Genel faydaları: Bu asanalar gerginliği giderir, baştaki, boyundaki ve omuzlardaki ağırlık hissini ve sertliği rahatlatır. Uzun süre öne eğilmiş olarak çalışan kişiler için çok faydalıdır.

CAT AND COW: KEDİ VE İNEK POZU

Elleriniz ve dizlerinizin üzerinde durun, gözlerinizi kapatın ve omurganızı aşağı, yukarı, sağa ve sola daireler ya da sekiz çizer gibi çevirin. Omurganız asimetrik olarak uzasın ve gevşesin.

Faydaları: Gevşeme pozuna geçmeden önce tüm bedenin tamamen rahatlamasını sağlar.

SHITHILASANA: GEVŞEME POZU

Karnınızın üzerine yatın. Sol bacağınız hafifçe dizden kırık ve başınız sol tarafa bakacak şekilde sol eliniz yüzünüze yakın ve yerde... Bütün bedeni gevşetin, rahat nefes alıp verin ve aynı pozisyonu sağ tarafa tekrarlayın.

Faydaları: Bu asana bedenin tüm bölümlerini dinlendirir. Kasları gevşetir, aklın sakin ve dingin kalmasını sağlar.
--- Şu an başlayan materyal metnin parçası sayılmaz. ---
theorem slotDataWritten_keeps (k : SlotIx) (s : State) (hi : s.port.busy = none) : Keeps s (s.slotDataWritten k) := by
  simp only [State.slotDataWritten]
  refine Keeps.trans ?_ ((slotStages_keeps k _).trans (askOwnWrite_keeps k _))
  exact ((freeBlocks_but s _).trans (setSlot_but _ k
    { s.slot k with buffer0 := (s.slot k).buffer0.written, buffer1 := (s.slot k).buffer1.written } rfl id)).keeps fun _ _ hb => dataWritten_accounts hb hi k _ rfl

/-- A change of the Index Unit's queue. -/
theorem indexQueue_but (s : State) (q) : KeepsButAccounts s { s with index := { s.index with queue := q } } :=
  ⟨⟨rfl, rfl, rfl, rfl, rfl, id, id, id, id, fun _ h => h, fun _ h => .inl h⟩, id⟩

/-- A job that is no COMMIT job joins the Index Unit's queue. -/
theorem indexQueue_keeps (s : State) (j : IndexJob) (h : commitSlot? j = none) :
    Keeps s { s with index := { s.index with queue := s.index.queue ++ [j] } } :=
  (indexQueue_but s _).keeps fun _ _ hb => ⟨hb.reservations, hb.claims, hb.tidy, hb.requests, by
    have : (s.index.queue ++ [j]).filterMap commitSlot? = s.index.queue.filterMap commitSlot? := by simp [h]
    exact ⟨this ▸ hb.jobs.1, fun k hk => hb.jobs.2 k (this ▸ hk)⟩⟩

theorem slotHeadWritten_but (k : SlotIx) (s : State) : KeepsButAccounts s (s.slotHeadWritten k) := by
  simp only [State.slotHeadWritten]
  split
  · rename_i c hc
    split
    · refine KeepsButAccounts.trans ?_ (indexQueue_but _ _)
      exact setSlot_but s k _ (by simp [slotRemaining, hc]) fun _ => by simp [hc]
    · exact (Keeps.refl s).but
  · exact (Keeps.refl s).but

/-- The head write of a slot completes, the port idle: the slot is COMMITTING, and its job is the only one (R69). -/
theorem slotHeadWritten_accounts {s : State} (hb : BlocksAccounted s) (k : SlotIx) (hd : HeadDue (s.slot k))
    (hi : s.port.busy = none) (hw : ∀ r ∈ s.port.waiting, r.who ≠ .slot k) : BlocksAccounted (s.slotHeadWritten k) := by
  obtain ⟨c, rp, cause, hc, hp, hlt, h0, h1⟩ := hd
  have hk := notCommitting hb k fun c' e hc' he => by
    have : c' = c := Option.some.inj (hc'.symm.trans hc)
    rw [this, hp] at he
    simp at he
  simp only [State.slotHeadWritten, hc, hp]
  have h2 : BlocksAccounted (s.setCapture k (some { c with phase := .committing cause })) :=
    setSlot_accounts hb k _ s.store rfl hb.reservations (fun b => by simp only [slotClaims, slotListed, hc, Option.elim]; exact le_refl _)
      ⟨fun _ => ⟨h0, h1⟩, fun b hb' => absurd hb' (by simp [h0, ownBlock]), fun b hb' => absurd hb' (by simp [h1, ownBlock])⟩
      ⟨fun op ho => absurd ho (by simp [hi]), fun r hr he => absurd he (hw r hr)⟩ fun h => absurd h hk
  refine ⟨h2.reservations, h2.claims, h2.tidy, h2.requests, ?_, fun j hj => ?_⟩
  · show ((s.index.queue ++ [_]).filterMap commitSlot?).Nodup
    rw [List.filterMap_append]
    refine List.nodup_append.2 ⟨hb.jobs.1, by simp [commitSlot?], ?_⟩
    intro a ha b hb' he
    simp only [List.filterMap_cons, List.filterMap_nil, commitSlot?, List.mem_singleton] at hb'
    exact hk (hb' ▸ he ▸ ha)
  · show ∃ c' e, ((s.setSlot k { s.slot k with capture := some { c with phase := .committing cause } }).slot j).capture = some c' ∧ _
    have hj : j ∈ (s.index.queue ++ [IndexJob.commit k c.request.recording c.head c.total]).filterMap commitSlot? := hj
    rw [List.filterMap_append, List.mem_append] at hj
    rw [slot_setSlot]
    split
    · exact ⟨_, cause, rfl, rfl⟩
    · rename_i hne
      rcases hj with hj | hj
      · exact hb.jobs.2 j hj
      · simp only [List.filterMap_cons, List.filterMap_nil, commitSlot?, List.mem_singleton] at hj
        exact absurd hj hne

/-- A COMMITTING slot whose job has left the Index Unit's queue becomes EMPTY, and the blocks of its capture are claimed
no more (R70). -/
theorem emptied_accounts {s : State} (hb : BlocksAccounted s) (k : SlotIx) (c : Capture) (e : EndCause) (freed : List Nat)
    (hc : (s.slot k).capture = some c) (hp : c.phase = .committing e)
    (hk : k ∉ s.index.queue.filterMap commitSlot?) (hf : freed = [] ∨ freed = c.head :: c.blocks) :
    BlocksAccounted ({ s with store := (s.store.freeBlocks freed).returnReserved c.remaining }.setSlot k
      { s.slot k with capture := none }) := by
  have hs := freeBlocks_spec freed s.store
  have ht := hb.tidy k
  simp only [SlotTidy, hc] at ht
  have h0 := (ht.1 ⟨e, hp⟩).1
  have h1 := (ht.1 ⟨e, hp⟩).2
  have hreq := requestsSuit_none s.port k _ (hb.requests k)
    (not_headDue _ c hc fun _ _ he => by rw [hp] at he; simp at he) (by simp [Slot.writingData, h0, h1]) (by simp [h0, h1])
  refine setSlot_accounts hb k _ _ (by rw [hs]; rfl) (fun hm => ?_) (fun b => ?_) ⟨h0, h1⟩
    ⟨fun op ho => absurd ho (hreq.1 op), fun r hr he => absurd he (hreq.2 r hr)⟩ fun h => absurd h hk
  · have h1 := freeBlocks_free freed s.store
    have h2 := hb.reservations (by rw [hs] at hm; exact hm)
    show (s.store.freeBlocks freed).reserved - _ ≤ (s.store.freeBlocks freed).free
    rw [freeBlocks_reserved]
    omega
  · show _ + _ ≤ _ + if b ∈ (s.store.freeBlocks freed).used then 1 else 0
    simp only [mem_freeBlocks, slotClaims, slotListed, hc, h0, h1, Buffer.orphan?, Option.elim, Option.toList, List.append_nil]
    by_cases hu : b ∈ s.store.used
    · by_cases ho : b ∈ freed
      · rcases hf with rfl | rfl
        · simp at ho
        · have := List.count_pos_iff.2 ho
          simp only [hu, ho, not_true, and_false, if_false, if_true, List.count_nil]
          omega
      · simp [hu, ho]
    · simp [hu]

theorem slotCommitted_but (k : SlotIx) (s : State) : KeepsButAccounts s (s.slotCommitted k) := by
  simp only [State.slotCommitted]
  split
  · rename_i c hc
    refine setSlot_store_but s k { s.slot k with capture := none } (s.store.returnReserved c.remaining) id rfl (fun hle => ?_)
      (fun h => absurd rfl h)
    simp only [slotRemaining, hc, Option.elim, StoreManager.returnReserved] at *
    omega
  · exact (Keeps.refl s).but

theorem slotCommitted_accounts {s : State} (hb : BlocksAccounted s) (k : SlotIx) (c e) (hc : (s.slot k).capture = some c)
    (hp : c.phase = .committing e) (hk : k ∉ s.index.queue.filterMap commitSlot?) : BlocksAccounted (s.slotCommitted k) := by
  simp only [State.slotCommitted, hc]
  exact emptied_accounts hb k c e [] hc hp hk (.inl rfl)

theorem slotLimited_but (k : SlotIx) (s : State) : KeepsButAccounts s (s.slotLimited k) := by
  simp only [State.slotLimited]
  split
  · rename_i c hc
    refine (report_keeps s (reportOf .limit k c.request)).but.trans ?_
    have h2 : ((s.report (reportOf .limit k c.request)).slot k).capture = some c := by
      rcases report_spec s (reportOf .limit k c.request) with ⟨e, _⟩ | ⟨e, _⟩ <;> rw [e] <;> exact hc
    generalize s.report (reportOf .limit k c.request) = u at h2
    refine setSlot_store_but u k { u.slot k with capture := none }
      ((u.store.freeBlocks (c.head :: c.blocks)).returnReserved c.remaining) (fun h => freeBlocks_ok _ _ h)
      (freeBlocks_state ..) (fun hle => ?_) (fun h => absurd rfl h)
    have : ((u.store.freeBlocks (c.head :: c.blocks)).returnReserved c.remaining).reserved = u.store.reserved - c.remaining := by
      simp only [StoreManager.returnReserved, freeBlocks_reserved]
    rw [this]
    simp only [slotRemaining, h2, Option.elim] at *
    omega
  · exact (Keeps.refl s).but

theorem slotLimited_accounts {s : State} (hm : MapAccounted s) (hr : ReservationsMatch s) (hb : BlocksAccounted s)
    (k : SlotIx) (c e) (hc : (s.slot k).capture = some c) (hp : c.phase = .committing e)
    (hk : k ∉ s.index.queue.filterMap commitSlot?) : BlocksAccounted (s.slotLimited k) := by
  simp only [State.slotLimited, hc]
  have h1 := (report_keeps s (reportOf .limit k c.request)).accounts hm hr hb
  have h2 : ((s.report (reportOf .limit k c.request)).slot k).capture = some c ∧
      (s.report (reportOf .limit k c.request)).index = s.index := by
    rcases report_spec s (reportOf .limit k c.request) with ⟨e, _⟩ | ⟨e, _⟩ <;> rw [e] <;> exact ⟨hc, rfl⟩
  exact emptied_accounts h1 k c e _ h2.1 hp (by rw [h2.2]; exact hk) (.inr rfl)

/-! ### Rules -/

theorem requestFor_keeps (i : RuleIx) (r : Rule) (t stamp) (s : State) : Keeps s (s.requestFor i r t stamp) := by
  simp only [State.requestFor]
  split
  · exact .refl s
  · rename_i target _
    have := captureRequest_keeps (r.request i target t stamp) s
    split
    · exact this
    · exact this.trans (modifyRule_keeps _ _ _)

theorem fireRule_keeps (i : RuleIx) (r : Rule) (t stamp) (s : State) : Keeps s (s.fireRule i r t stamp) :=
  (modifyRule_keeps _ _ _).trans <| (requestFor_keeps ..).trans (modifyRule_keeps _ _ _)

theorem evalRule_keeps (stream t v p stamp) (x : State × Bool) (i : RuleIx) :
    Keeps x.1 (evalRule stream t v p stamp x i).1 := by
  simp only [evalRule]
  split
  · exact .refl _
  · split
    · split
      · exact setRule_keeps ..
      · exact fireRule_keeps ..
    · exact .refl _

/-- A fold over a state and a flag. -/
theorem foldl_fst_keeps {α : Type} (f : State × Bool → α → State × Bool) (h : ∀ x a, Keeps x.1 (f x a).1) (l : List α) :
    ∀ x, Keeps x.1 (l.foldl f x).1 := by
  induction l with
  | nil => intro x; exact .refl _
  | cons a l ih => intro x; exact (h x a).trans (ih _)

theorem evalRules_keeps (stream t v p stamp) (x : State × Bool) : Keeps x.1 (evalRules stream t v p stamp x).1 :=
  foldl_fst_keeps _ (fun x i => evalRule_keeps stream t v p stamp x i) _ x

theorem gapRules_keeps (i : StreamIx) (s : State) : Keeps s (s.gapRules i) :=
  foldl_keeps _ (fun s _ => modifyRule_keeps s _ _) _ s

theorem tickRules_keeps (s : State) : Keeps s s.tickRules := foldl_keeps _ (fun s _ => modifyRule_keeps s _ _) _ s

theorem tickSlots_keeps (s : State) : Keeps s s.tickSlots := foldl_keeps _ (fun s k => tickSlot_keeps k s) _ s

/-! ### Streams -/

theorem modifyStream_keeps (s : State) (i f) : Keeps s (s.modifyStream i f) := setStream_keeps ..

/-- A write of one sample cell (R6). -/
theorem samples_keeps (s : State) (a : Nat) (v : Sample) :
    Keeps s { s with samples := Memory.set Config.unwrittenCell s.samples a v } :=
  ⟨⟨⟨rfl, rfl, rfl, rfl, rfl, Memory.set_wf _ _ _ _, id, id, id, fun _ h => h, fun _ h => .inl h⟩,
    fun _ _ h => same_accounts h rfl rfl rfl rfl rfl⟩, id⟩

theorem writeSample_keeps (i : StreamIx) (e : StreamEntry) (v : Sample) (s : State) : Keeps s (s.writeSample i e v) := by
  simp only [State.writeSample]
  refine Keeps.trans ?_ ((samples_keeps _ _ _).trans (modifyStream_keeps _ _ _))
  split
  · exact forSlotsOf_keeps i _ (fun k s => overtake_keeps _ k s) s
  · exact .refl s

theorem takeSample_keeps (i : StreamIx) (x : State × Bool) (v : Sample) : Keeps x.1 (takeSample i x v).1 := by
  simp only [takeSample]
  split
  · exact .refl _
  · rename_i e _
    have h1 := (writeSample_keeps i e v x.1).trans (forSlotsOf_keeps i _ advanceChecks_keeps _)
    generalize (x.1.writeSample i e v).forSlotsOf i State.advanceChecks = u at h1
    have h2 := evalRules_keeps i e.next v e.previous u.time (u, x.2)
    generalize evalRules i e.next v e.previous u.time (u, x.2) = y at h2
    exact h1.trans (h2.trans (modifyStream_keeps _ _ _))

theorem takeGap_keeps (i : StreamIx) (e : StreamEntry) (d : Nat) (s : State) : Keeps s (s.takeGap i e d) :=
  (modifyStream_keeps _ _ _).trans <| (forSlotsOf_keeps i _ (fun k s => gapSignal_keeps _ _ k s) _).trans <|
    (gapRules_keeps _ _).trans (modifyStream_keeps _ _ _)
Bu aynı zamanda iyi bir uyku pozudur.

BHRAMARI PRANAYAMA: NEFES EGZERSİZİ

Omurganız dik olacak şekilde en rahat ettiğiniz pozisyonda oturun. Yavaşça gözlerinizi kapatın, aklınızı sakinleştirin, işaret ve başparkmak uçlarını birleştirin, diğer parmaklarınız düz olsun ve elleriniz dizlerinizin üzerinde dinlensin. Burun deliklerinizden derin ve yavaş bir nefes alın, nefesi dudaklarınız kapalı "mmmm" sesi ile verin. Bu bir tur nefestir ve bunu 3-4 tur tekrarlayın.

Faydaları: Bu nefes tekniğinde kanın akışı hızlanır, aynı zamanda bu nefes eklem ve kas ağrılarını rahatlatır.